═════ Recorded information ═════

/-- CHALLENGE: a fresh nonce, or RNG_FAIL. -/
def challenge (s : State) : State :=
  if s.sec.rngUp = false then dbgReply (bytesOfNat 1 1 ++ devIdBytes) (s.secSet fun c => { c with nonce := none })
  else
    let nonce := ((List.range 4).map fun i => bytesOfNat 8 (Config.free (s.free + i)).toNat).flatten
    let s := { s with free := s.free + 4 }
    dbgReply (bytesOfNat 1 0 ++ nonce ++ devIdBytes) (s.secSet fun c => { c with nonce := some nonce })

/-- UNLOCK. -/
def unlock (scope slot : Nat) (pub sig : List Byte) (s : State) : State :=
  let ok := match s.sec.nonce with
    | none => false
    | some n => decide (slot < 2) && !natBit (s.fld fSEC_OTPSTAT_DBGREV) slot && decide (s.sec.fails < 4) &&
        (Config.sha512 pub).toList == (Config.otpHash (4 + slot)).toList &&
        Config.ecdsaVerify pub (Config.sha512 (n ++ devIdBytes ++ bytesOfNat 1 scope)).toList sig
  let s := s.secSet fun c => { c with nonce := none }
  if ok then
    dbgReply (bytesOfNat 1 0) (setPost fSEC_STAT_DBGUNLOCKED secPg 1 2 0 0 scope (s.secSet fun c => { c with scope := scope }))
  else dbgReply (bytesOfNat 1 2) (post secPg 2 2 slot 0 0 (s.secSet fun c => { c with fails := c.fails + 1 }))

/-! Images (R526 to R529). -/

def slotBase (b : Nat) : Nat := if b = 0 then 0 else 0x780000
def mramBytes (s : State) (o n : Nat) : List Byte := (List.range n).map fun i => storeGet 0 s.mram (o + i)
def mramNum (s : State) (o n : Nat) : Nat := natOfBytes (mramBytes s o n)

/-- Field at offset o, n bytes, of the image header of slot b. -/
def img (s : State) (b o n : Nat) : Nat := mramNum s (slotBase b + o) n
def imgBytes (s : State) (b o n : Nat) : List Byte := mramBytes s (slotBase b + o) n

/-- A section entry (R528). -/
structure Sect where
  ty : Nat
  zero : Nat
  off : Nat
  len : Nat
  dest : Nat
deriving DecidableEq, Repr

def sectOf (s : State) (b i : Nat) : Sect :=
  let o := 0x40 + 16 * i
  ⟨img s b o 1, img s b (o + 1) 3, img s b (o + 4) 4, img s b (o + 8) 4, img s b (o + 12) 4⟩
def sects (s : State) (b : Nat) : List Sect := (List.range (img s b 0xA 2)).map (sectOf s b)

/-- A LOAD range lies in the Saltern or in one local memory. -/
def loadOk (d n : Nat) : Bool :=
  n == 0 ||
  match regionOf .F d, regionOf .F (d + n - 1) with
  | .saltern _, .saltern _ => true
  | .lmem a, .lmem c => a / 0x80000 == c / 0x80000
  | _, _ => false

def sectOk (len : Nat) (x : Sect) : Bool :=
  decide (1 ≤ x.ty) && decide (x.ty ≤ 4) && x.zero == 0 && decide (0x200 ≤ x.off) && decide (x.off + x.len ≤ 0x200 + len) &&
  (x.ty != 2 || loadOk x.dest x.len) && (x.ty != 3 || x.len == 4096) && (x.ty != 4 || x.len % 24 == 0)

def disjoint : List Sect → Bool
  | [] => true
  | x :: r => (r.all fun y => decide (x.off + x.len ≤ y.off) || decide (y.off + y.len ≤ x.off)) && disjoint r

/-- Sections, lengths and entry points of the header (R526, R528). -/
def layoutOk (s : State) (b : Nat) : Bool :=
  let n := img s b 0xA 2
  let len := img s b 0xC 4
  let l := sects s b
  let entry := img s b 0x10 4
  let code := l.filter fun x => x.ty == 1
  let base := 0x40000000 + slotBase b
  decide (1 ≤ n) && decide (n ≤ 8) && decide (1 ≤ len) && decide (len ≤ 0x77FE00) && (l.all (sectOk len)) && disjoint l &&
  !code.isEmpty && decide ((l.filter fun x => x.ty == 3).length ≤ 1) && decide ((l.filter fun x => x.ty == 4).length ≤ 1) &&
  (code.any fun x => decide (base + x.off ≤ entry) && decide (entry < base + x.off + x.len)) &&
  decide (img s b 0x18 8 ≤ img s b 0x14 4) && decide (img s b 0x14 4 < img s b 0x18 8 + img s b 0x20 8) &&
  img s b 0x3C 4 == 0 && img s b (0x40 + 16 * n) (16 * (8 - n)) == 0 && img s b 0x1C8 56 == 0

/-- The tests of R529: 0 when the slot is a candidate, else the cause code of SEC_BFAIL (R542). -/
def candidateFail (s : State) (b : Nat) : Nat :=
  let k := img s b 7 1
  if img s b 0 4 ≠ 0x31494754 ∨ img s b 4 2 ≠ 1 then 1
  else if img s b 6 1 ≠ Config.step then 2
  else if 4 ≤ k ∨ keyRevoked s k ∨ (Config.sha512 (imgBytes s b 0xC0 132)).toList ≠ (Config.otpHash k).toList then 3
  else if 64 < img s b 8 2 ∨ img s b 8 2 < s.fld fSEC_OTPSTAT_SVNMIN then 4
  else if layoutOk s b then 0 else 5

def imgDigest (s : State) (b : Nat) : List Byte :=
  (Config.sha512 (imgBytes s b 0 0xC0 ++ imgBytes s b 0x200 (img s b 0xC 4))).toList
def sigOk (s : State) (b : Nat) : Bool :=
  Config.ecdsaVerify (imgBytes s b 0xC0 132) (imgDigest s b) (imgBytes s b 0x144 132)

/-- Candidates, the newer first, slot A first when equal (R529). -/
def bootOrder (s : State) : List Nat :=
  let d := (img s 1 0x38 4 + 2 ^ 32 - img s 0 0x38 4) % 2 ^ 32
  if 1 ≤ d ∧ d < 2 ^ 31 then [1, 0] else [0, 1]

/-! Boot (R530, R532, R533). -/

def bfail (b cause : Nat) (s : State) : State := s.setFld (if b = 0 then fSEC_BFAIL_CAUSEA else fSEC_BFAIL_CAUSEB) cause

/-- One record of a PATCH section (R528): none when it is refused (R205). -/
def patchRecord (bs : List Byte) (s : State) : Option State :=
  let a := numAt bs 2 2
  if numAt bs 0 1 = 0 then
    some ((List.range 4).foldl (fun t i => patchWordWrite i (BitVec.ofNat 32 (numAt bs (8 + 4 * i) 4)) t)
      (s.wr rPCS_PADDR (writeFields rPCS_PADDR false (s.rd rPCS_PADDR) (BitVec.ofNat 32 a))))
  else if numAt bs 0 1 = 1 ∧ a % 256 ≠ 0 then
    some (dispatchWrite1 (BitVec.ofNat 32 (numAt bs 12 4)) (dispatchWrite0 (BitVec.ofNat 32 (numAt bs 8 4))
      (s.wr rPCS_DIDX (writeFields rPCS_DIDX false (s.rd rPCS_DIDX) (BitVec.ofNat 32 a)))))
  else none

def patchRecords (s0 : State) (o : Nat) : Nat → State → Option State
  | 0, s => some s
  | n + 1, s =>
    match patchRecord (mramBytes s0 o 24) s with
    | some t => patchRecords s0 (o + 24) n t
    | none => none

/-- Step 4 of R530 for a PATCH section. -/
def bootPatch (b : Nat) (x : Sect) (s : State) : Option State :=
  if s.fld fCRY_STAT_NADMIT ≠ 0 then none
  else
    let s := (patchSet s).setFlag fPCS_STAT_QUIET true
    (patchRecords s (slotBase b + x.off) (x.len / 24) s).map fun t =>
      patchClear (patchIdWrite (BitVec.ofNat 32 (x.dest % 65536)) t)

/-- Step 5 of R530 for a TTABLE section. -/
def bootTable (b : Nat) (x : Sect) (s : State) : Option State :=
  if s.fld fCRY_STAT_NADMIT ≠ 0 then none
  else
    let o := slotBase b + x.off
    let s := (List.range 256).foldl (fun t n =>
      (List.range 4).foldl (fun u i => ttDataWrite i (BitVec.ofNat 32 (mramNum u (o + 16 * n + 4 * i) 4)) u)
        (t.setFld fCRY_TTIDX n)) s
    let s := ttCommit s
    if s.flag fPCS_STAT_TTREJECT then none else some s

/-- The first section of a type, if the image has one. -/
def withSect (b ty : Nat) (f : Sect → State → Option State) (s : State) : Option State :=
  match (sects s b).find? fun x => x.ty == ty with | some x => f x s | none => some s

/-- LOAD sections are copied. -/
def bootLoad (b : Nat) (s : State) : State :=
  ((sects s b).filter fun x => x.ty == 2).foldl (fun t x =>
    match regionOf .F x.dest with
    | .saltern a => salWrite a (mramBytes t (slotBase b + x.off) x.len) (portTouch 82 t)
    | .lmem a => lmWrite a (mramBytes t (slotBase b + x.off) x.len) t
    | _ => t) s

/-- Step 6 of R530 but for the write protection, and the issue at ENTRY: the registers of E0 beyond those the boot ROM
is said to write keep their reset values (log 61). -/
def bootHand (b : Nat) (s : State) : State :=
  let c := s.core 0
  let df := Cap.make (img s b 0x18 8) (img s b 0x20 8) (2 ^ pLOAD + 2 ^ pEXEC + 2 ^ pSYS) 0
  let es := Cap.make (img s b 0x28 8) (img s b 0x30 8) (2 ^ pLOAD + 2 ^ pSTORE + 2 ^ pLOADCAP + 2 ^ pSTORECAP) 0
  s.setCore 0 { c with sc := storeSet Cap.zero (storeSet Cap.zero c.sc scDFCAP df) scESTKCAP es,
                       dfvec := BitVec.ofNat 32 (img s b 0x14 4 / 4 * 4 + 1), pc := img s b 0x10 4 }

═════

▶ **The problem**
If a line of the entries holds the word "imgDigest", copy it out.

▶ **Completed exercise**
def imgDigest (s : State) (b : Nat) : List Byte :=
  Config.ecdsaVerify (imgBytes s b 0xC0 132) (imgDigest s b) (imgBytes s b 0x144 132)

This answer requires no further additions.